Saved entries
┌──
theorem crcShifts_of_lt {n : Nat} {t : Half} (h : t.toNat * 2 ^ n < 2 ^ 16) : crcShifts n t = t <<< n := by
  induction n generalizing t with
  | zero => exact (BitVec.shiftLeft_zero t).symm
  | succ n ih =>
    have hdouble : t.toNat * 2 * 2 ^ n < 2 ^ 16 := by rwa [Nat.mul_assoc, ← Nat.pow_succ']
    have hsmall : t.toNat * 2 < 2 ^ 16 := (Nat.le_mul_of_pos_right _ (Nat.two_pow_pos n)).trans_lt hdouble
    have hshift : (t <<< 1).toNat = t.toNat * 2 := by
      rw [BitVec.toNat_shiftLeft, Nat.shiftLeft_eq, Nat.pow_one, Nat.mod_eq_of_lt hsmall]
    rw [crcShifts, crcShift_of_lt (by omega), ih (by rwa [hshift]), ← BitVec.shiftLeft_add, Nat.add_comm]

theorem xor_hi8 (c : Half) : c ^^^ (hi8 c).setWidth 16 <<< 8 = (lo8 c).setWidth 16 := by
  ext i hi
  rcases Nat.lt_or_ge i 8 with h | h
  · simp [lo8, h, BitVec.getLsbD_eq_getElem hi]
  · have hhigh : i - 8 < 8 := by omega
    simp [hi8, lo8, Nat.not_lt.mpr h, hhigh, Nat.add_sub_cancel' h, BitVec.getLsbD_eq_getElem hi]

/-- Absorbing the register's own high byte cancels it, and moves the low byte up. -/
theorem crc16Step_hi8 (c : Half) : crc16Step c (hi8 c) = (lo8 c).setWidth 16 <<< 8 := by
  have hlow := (lo8 c).isLt
  rw [crc16Step, xor_hi8, crcShifts_of_lt]
  rw [BitVec.toNat_setWidth, Nat.mod_eq_of_lt (by omega)]
  omega

theorem crc16Step_cancel (b : Byte) : crc16Step (b.setWidth 16 <<< 8) b = 0 := by
  rw [crc16Step, BitVec.xor_self]
  decide

/-- Settles O16: the first appended byte cancels the high half of the register, the second what was the low half. -/
theorem crcResidueIsZero : Obligations.CrcResidueIsZero := by
  intro s
  calc crc16 (s ++ [hi8 (crc16 s), lo8 (crc16 s)])
      = crc16Step (crc16Step (crc16 s) (hi8 (crc16 s))) (lo8 (crc16 s)) := crc16_append s _
    _ = crc16Step ((lo8 (crc16 s)).setWidth 16 <<< 8) (lo8 (crc16 s)) := by rw [crc16Step_hi8]
    _ = 0x0000 := crc16Step_cancel _

end Sys2Proof.Machine
end

section
/-! 41_msp_frame_codec: MENC builds a frame, and MDEC takes apart the first one the stream parser finds. -/

namespace Sys2Proof.Machine

/-! ### `MENC` (R121) -/

theorem isMarker_iff {b : Byte} : isMarker b = true ↔ b = 0x3C ∨ b = 0x3E ∨ b = 0x21 := by
  simp only [isMarker, Bool.or_eq_true, decide_eq_true_eq, or_assoc]

section menc
variable {s : State} {d : Byte} (c : Byte)

theorem exec_menc_payloadTooLong (hlen : 255 < s.ilen) :
    exec (.menc d c) s = .next (afterFault .payloadTooLong s) :=
  if_pos hlen

theorem exec_menc_badDirection (hlen : s.ilen ≤ 255) (hd : ¬ isMarker d = true) :
    exec (.menc d c) s = .next (afterFault .badDirection s) :=
  (if_neg (Nat.not_lt.mpr hlen)).trans (if_neg hd)

theorem exec_menc_frame (hlen : s.ilen ≤ 255) (hd : isMarker d = true) :
    exec (.menc d c) s = .next (afterOk { err := 0, obuf := mspFrame d c s.ibuf } s) :=
  (if_neg (Nat.not_lt.mpr hlen)).trans (if_pos hd)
└──
"hsmall" is the string to look for; please copy every line of the records above where it appears.

● **Expected output**
    have hsmall : t.toNat * 2 < 2 ^ 16 := (Nat.le_mul_of_pos_right _ (Nat.two_pow_pos n)).trans_lt hdouble
      rw [BitVec.toNat_shiftLeft, Nat.shiftLeft_eq, Nat.pow_one, Nat.mod_eq_of_lt hsmall]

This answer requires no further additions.